*** Opening DATA EXCERPTS ***

-- ==== Sys2Proof/Machine/Array.lean ====
section
/-!
DEFINITION. The arrays: stationary registers, their loads, the check column, and the issue of MM and CONV (R133 to R138, R141, R142, R147, R153, R154, R200).
-/

namespace Sys2Proof.Machine

/-! ### Stationary and streamed operands (R134, R141, R142) -/

/-- Whether W is stationary; STAT 0b00 is the context's default (R80, R136). -/
def weightStat (c : Ctx) (stat : Nat) : Bool := (if stat = 0 then c.stat else stat) == 2

/-- An element as it stands in a register. -/
def Operand.el (o : Operand) : StatEl := { fmt := o.fmt.code, bits := o.bits, exp := o.exp }
/-- The high or low part of a split element. -/
def Operand.part (lo : Bool) (o : Operand) : StatEl :=
  let b := splitBits (BitVec.ofNat 32 o.bits)
  { fmt := Fmt.bf16.code, bits := if lo then b.2 else b.1, exp := o.exp }
def StatEl.zero : StatEl := { fmt := Fmt.fp32.code, bits := 0, exp := 0 }
def StatEl.val (e : StatEl) : FV := (decodeF ((Fmt.ofCode e.fmt).getD .fp32) e.bits).scale e.exp

/-- What an array reduces in one pass: the K-lists of its columns and of the vectors streamed past them. -/
structure ArrayPass where
  cols : List (List StatEl)
  streams : List (List StatEl)
deriving DecidableEq, Repr

/-- The passes over rows of X and columns of W: three with the split, each with its own parts (R49, R137). -/
def arrayPasses (a : Arith) (weight : Bool) (xs ws : List (List Operand)) : List ArrayPass :=
  let mk (f g : Operand → StatEl) : ArrayPass :=
    let x := xs.map (fun l => l.map f)
    let w := ws.map (fun l => l.map g)
    if weight then { cols := w, streams := x } else { cols := x, streams := w }
  match a with
  | .split => [mk (Operand.part false) (Operand.part true), mk (Operand.part true) (Operand.part false), mk (Operand.part false) (Operand.part false)]
  | _ => [mk Operand.el Operand.el]

/-- Tiles side by side, each filled up to its width. -/
def sideBySide (width : Nat) (l : List (List (List Operand))) : List (List Operand) :=
  l.flatMap (fun t => t ++ List.replicate (width - t.length) [])

/-- The passes of an MM's groups in array `a` of the unit: 0, and in the paired shape 1 for rows 128 to 255 of X. -/
def mmPasses (s : State) (cn : Nat) (c : Ctx) (r : Run) (w : InstrWord) (p : MmPlan) (a : Nat) (gs : List (List Nat)) : X (List ArrayPass) :=
  let sh := xSHAPE w
  if a = 1 ∧ sh ≠ 6 then .ok [] else
  match mapE (fun g =>
    match mapE (fun b => operandRows s cn c r p.qx b (p.x.advance ((b : Int) * sregInt r.S (xSBX w)))) g,
        mapE (fun b => operandRows s cn c r p.qw b (p.w.advance ((b : Int) * sregInt r.S (xSBW w)))) g with
    | .ok xs, .ok ws =>
      let x := if 1 ≤ sh ∧ sh ≤ 3 then sideBySide (shapeMax sh).1 xs else xs.headD []
      let x := if sh = 6 then (if a = 0 then x.take 128 else x.drop 128) else x
      let y := if sh = 4 ∨ sh = 5 then sideBySide (shapeMax sh).2 ws else ws.headD []
      .ok (arrayPasses p.arith (weightStat c (xSTAT w)) x y)
    | .error e, _ => .error e
    | _, .error e => .error e) gs with
  | .ok l => .ok l.flatten
  | .error e => .error e

/-- A masked leaf streams +0.0. -/
def zeroOperand : Operand := { fmt := .fp32, bits := 0, exp := 0, flags := 0 }

/-- The passes of a CONV's groups; a depthwise one runs in the vector unit (R186, R187, R195). -/
def convPasses (s : State) (cn : Nat) (c : Ctx) (r : Run) (w : InstrWord) (p : ConvPlan) (a : Nat) (gs : List ((Nat × Nat) × (Nat × Nat))) :
    X (List ArrayPass) :=
  if a = 1 || nDW w then .ok [] else
  match mapE (fun (g : (Nat × Nat) × (Nat × Nat)) =>
    mapE (fun (taps : List (List Nat)) =>
      let leaves := taps.flatMap (fun t => (rangeFrom 0 (p.w.extD 0)).map (fun c' => (t, c')))
      match mapE (fun m => mapE (fun (tc : List Nat × Nat) =>
              match convLeaf s cn c r w p g.1.1 (posTuple p.tc (g.2.1 + m)) tc.1 tc.2 with
              | .ok (some q) => .ok q.1
              | .ok none => .ok zeroOperand
              | .error e => .error e) leaves) (rangeFrom 0 g.2.2),
          mapE (fun n => mapE (fun (tc : List Nat × Nat) =>
            operandElem s cn c r.banks r.A r.S r.T none 0 p.w ([tc.2, g.1.1 + n] ++ tc.1) { chan := tc.2, row := g.1.1 + n }) leaves)
            (rangeFrom 0 g.1.2) with
      | .ok xs, .ok ws => .ok (arrayPasses p.arith (weightStat c (nSTAT w)) xs ws)
      | .error e, _ => .error e
      | _, .error e => .error e) (passes w)) gs with
  | .ok l => .ok l.flatten.flatten
  | .error e => .error e

/-! ### Chunks and registers (R133, R137) -/

/-- A pass cut into chunks of 128 reduction indices; positions it lacks hold +0.0. -/
def ArrayPass.chunks (p : ArrayPass) : List ArrayPass :=
  let k := (p.cols ++ p.streams).foldl (fun a l => max a l.length) 0
  (rangeFrom 0 (ceilDiv k 128)).map (fun ch =>
    { cols := p.cols.map (fun l => (l.drop (128 * ch)).take 128), streams := p.streams.map (fun l => (l.drop (128 * ch)).take 128) })

/-- A chunk loads into the shadow registers and is swapped in. -/
def ArrayRegs.loadSwap (a : ArrayRegs) (cols : List (List StatEl)) : ArrayRegs := { active := cols, shadow := a.active }

/-- The registers after the chunks of an instruction: the last two loads stand in them. -/
def ArrayRegs.after (a : ArrayRegs) (l : List ArrayPass) : ArrayRegs :=
  (l.drop (l.length - 2)).foldl (fun a p => a.loadSwap p.cols) a

/-! ### The check column (R153) -/

/-- σ and τ of an array row: the sum of its stationary elements and of their magnitudes, in FP32. DESIGN CHOICE: log entry 104. -/
def checkRow (cols : List (List StatEl)) (k : Nat) : Bits32 × Bits32 :=
  let vs := cols.map (fun l => (rne false (nth StatEl.zero l k).val).1)
  ((sum45 vs).1, (sum45 (vs.map (fun v => v &&& 0x7FFFFFFF))).1)

/-- The check of a streamed vector against a chunk is not skipped: its operands, every σ and τ, and A are finite. DESIGN CHOICE: log entry 104. -/
def vectorChecked (cols : List (List StatEl)) (v : List StatEl) : Bool :=
  let ck := (rangeFrom 0 v.length).map (checkRow cols)
  let a := sum45 ((v.zip ck).map (fun p => (fmul .rne ((rne false p.1.val).1 &&& 0x7FFFFFFF) p.2.2).1))
  cols.all (fun l => l.all (fun e => e.val.isFinite)) && v.all (fun e => e.val.isFinite) &&
    ck.all (fun p => (fp p.1).isFinite && (fp p.2).isFinite) && (fp a.1).isFinite

/-- A chunk streams a vector that is checked. -/
def chunkChecked (p : ArrayPass) : Bool := p.streams.any (vectorChecked p.cols)

/-! ### Issue of MM and CONV -/

/-- The last groups of an instruction. -/
def lastTwo {α : Type} (l : List α) : List α := l.drop (l.length - 2)

/-- The first chunk that a matrix instruction at the PC would load, when it needs no token and would pass its checks (R138).
DESIGN CHOICE: log entry 104. -/
def firstChunk (s : State) (u : UnitId) (c : Ctx) (r : Run) (a : Nat) : Option (List (List StatEl)) :=
  match (if pcInside r then fetchWord s r c else .error .programBounds) with
  | .error _ => none
  | .ok w =>
    if reservedWord u.kind w || wPsel w != 0 then none
    else if wClass w = clMMA ∧ wOp w = 0 ∧ mmStatic u.kind w = true then
      match prologueSlot r.Q (xQXEN w) (xQX w), prologueSlot r.Q (xQWEN w) (xQW w), mmPlan s r.ctx c u.kind r w with
      | .ok qx, .ok qw, .ok p =>
        match heldByToken s r.ctx c r [qx, qw], mmPasses s r.ctx c r w p a ((mmGroups r w).take 1) with
        | .ok none, .ok l => ((l.flatMap ArrayPass.chunks).head?).map (·.cols)
        | _, _ => none
      | _, _, _ => none
    else if wClass w = clWIN ∧ wOp w = 0 ∧ convStatic u.kind w = true then
      match prologueSlot r.Q (nQXEN w) (nQX w) with
      | .error _ => none
      | .ok qx =>
        match heldByToken s r.ctx c r [qx], convPlan s r.ctx c u.kind r w qx with
        | .ok none, .ok p =>
          match convPasses s r.ctx c r w p a ((convGroups w p.tc).take 1) with
          | .ok l => ((l.flatMap ArrayPass.chunks).head?).map (·.cols)
          | .error _ => none
        | _, _ => none
    else none

/-- The arrays after an instruction: its last chunks, and in the shadow registers the first chunk of a matrix instruction that comes next
(R137, R138). DESIGN CHOICE: log entry 104. -/
def arraysAfter (s : State) (u : UnitId) (c : Ctx) (r : Run) (works : Nat → X (List ArrayPass)) : List ArrayRegs :=
  ((rangeFrom 0 r.arrays.length).zip r.arrays).map (fun p =>
    let a := match works p.1 with
      | .ok l => p.2.after (l.flatMap ArrayPass.chunks)
      | .error _ => p.2
    match firstChunk s u c (advance r) p.1 with
    | some cols => { a with shadow := cols }
    | none => a)

/-- The check column can signal: some array checks some vector. DESIGN CHOICE: log entry 10. -/
def checkable (works : Nat → X (List ArrayPass)) : Bool :=
  [0, 1].any (fun a => match works a with
    | .ok l => (l.flatMap ArrayPass.chunks).any chunkChecked
    | .error _ => false)

/-- Free values for the whole of C, iteration by iteration. -/
def freeC (s : State) (tc : TD) (count : Nat) (stride : Int) : List WItem :=
  (rangeFrom 0 count).flatMap (fun (b : Nat) =>
    let t := tc.advance ((b : Int) * stride)
    ((rangeFrom 0 t.count).zip (tuples t.exts)).map (fun (p : Nat × List Nat) => .ok (elemWrite t p.2 (Config.freeNat s.freeIx (b * 65536 + p.1)))))

/-- A matrix instruction that meets a fault in a later group may have drained earlier ones (R96). DESIGN CHOICE: log entry 9. -/
def partDrained (s : State) (cn : Nat) (tc : Option TD) (count : Nat) (stride : Int) : State :=
  match tc with
  | none => s
  | some t => partWrites s cn t false (freeC s t count stride)

/-- MM. `detect`: the check column signals a detection; nothing of the instruction goes further (R153, R154, R365). DESIGN CHOICE: log entry 10. -/
def execMm (u : UnitId) (detect : Bool) (s : State) : Res :=
  issue s u clMMA 0x00 mmStatic (fun s u c r w =>
    tryX s (prologueSlot r.Q (xQXEN w) (xQX w)) fun qx =>
    tryX s (prologueSlot r.Q (xQWEN w) (xQW w)) fun qw =>
    tryX s (heldByToken s r.ctx c r [qx, qw]) fun held =>
    match held with
    | some toks => .jump s { r with phase := .waitPrologue toks }
    | none =>
      tryX s (mmPlan s r.ctx c u.kind r w) fun p =>
      let gs := mmGroups r w
      tryX (partDrained s r.ctx p.tc (xBCNT w + 1) (sregInt r.S (xSBC w))) (mmRun s r.ctx c r w p gs) fun st =>
      if detect && checkable (fun a => mmPasses s r.ctx c r w p a gs) then .jump (stopChecked s u r) { r with phase := .held }
      else
        .go (if gs.any (clobbered r w p) then s.tick else s) ({ r with
          planes := st.planes, drains := r.drains ++ st.drains,
          arrays := arraysAfter s u c r (fun a => mmPasses s r.ctx c r w p a (lastTwo gs)) }.raise st.flags))

/-- CONV. `detect`: the check column signals a detection (R153). DESIGN CHOICE: log entry 10. -/
def execConv (u : UnitId) (detect : Bool) (s : State) : Res :=
  issue s u clWIN 0x00 convStatic (fun s u c r w =>
    tryX s (prologueSlot r.Q (nQXEN w) (nQX w)) fun qx =>
    tryX s (heldByToken s r.ctx c r [qx]) fun held =>
    match held with
    | some toks => .jump s { r with phase := .waitPrologue toks }
    | none =>
      tryX s (convPlan s r.ctx c u.kind r w qx) fun p =>
      let gs := convGroups w p.tc
      tryX (partDrained s r.ctx (if nDRAIN w then some p.tc else none) 1 0) (convRun s r.ctx c r w p) fun st =>
      let fl := st.flags ||| (if nPAD w = 1 then (padConst p r w).flags else 0)
      if detect && checkable (fun a => convPasses s r.ctx c r w p a gs) then .jump (stopChecked s u r) { r with phase := .held }
      else
        .go (if convClash w p then s.tick else s) ({ r with
          planes := st.planes, drains := r.drains ++ st.drains,
          arrays := arraysAfter s u c r (fun a => convPasses s r.ctx c r w p a (lastTwo gs)) }.raise fl))

end Sys2Proof.Machine
end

*** Closing DATA EXCERPTS ***

From the records above, extract exactly and only the lines that begin at the line with "FP32. DESIGN CHOICE: log entry 104. -/" and stop after the line with "let vs := cols.map".

/-- σ and τ of an array row: the sum of its stationary elements and of their magnitudes, in FP32. DESIGN CHOICE: log entry 104. -/
def checkRow (cols : List (List StatEl)) (k : Nat) : Bits32 × Bits32 :=
  let vs := cols.map (fun l => (rne false (nth StatEl.zero l k).val).1)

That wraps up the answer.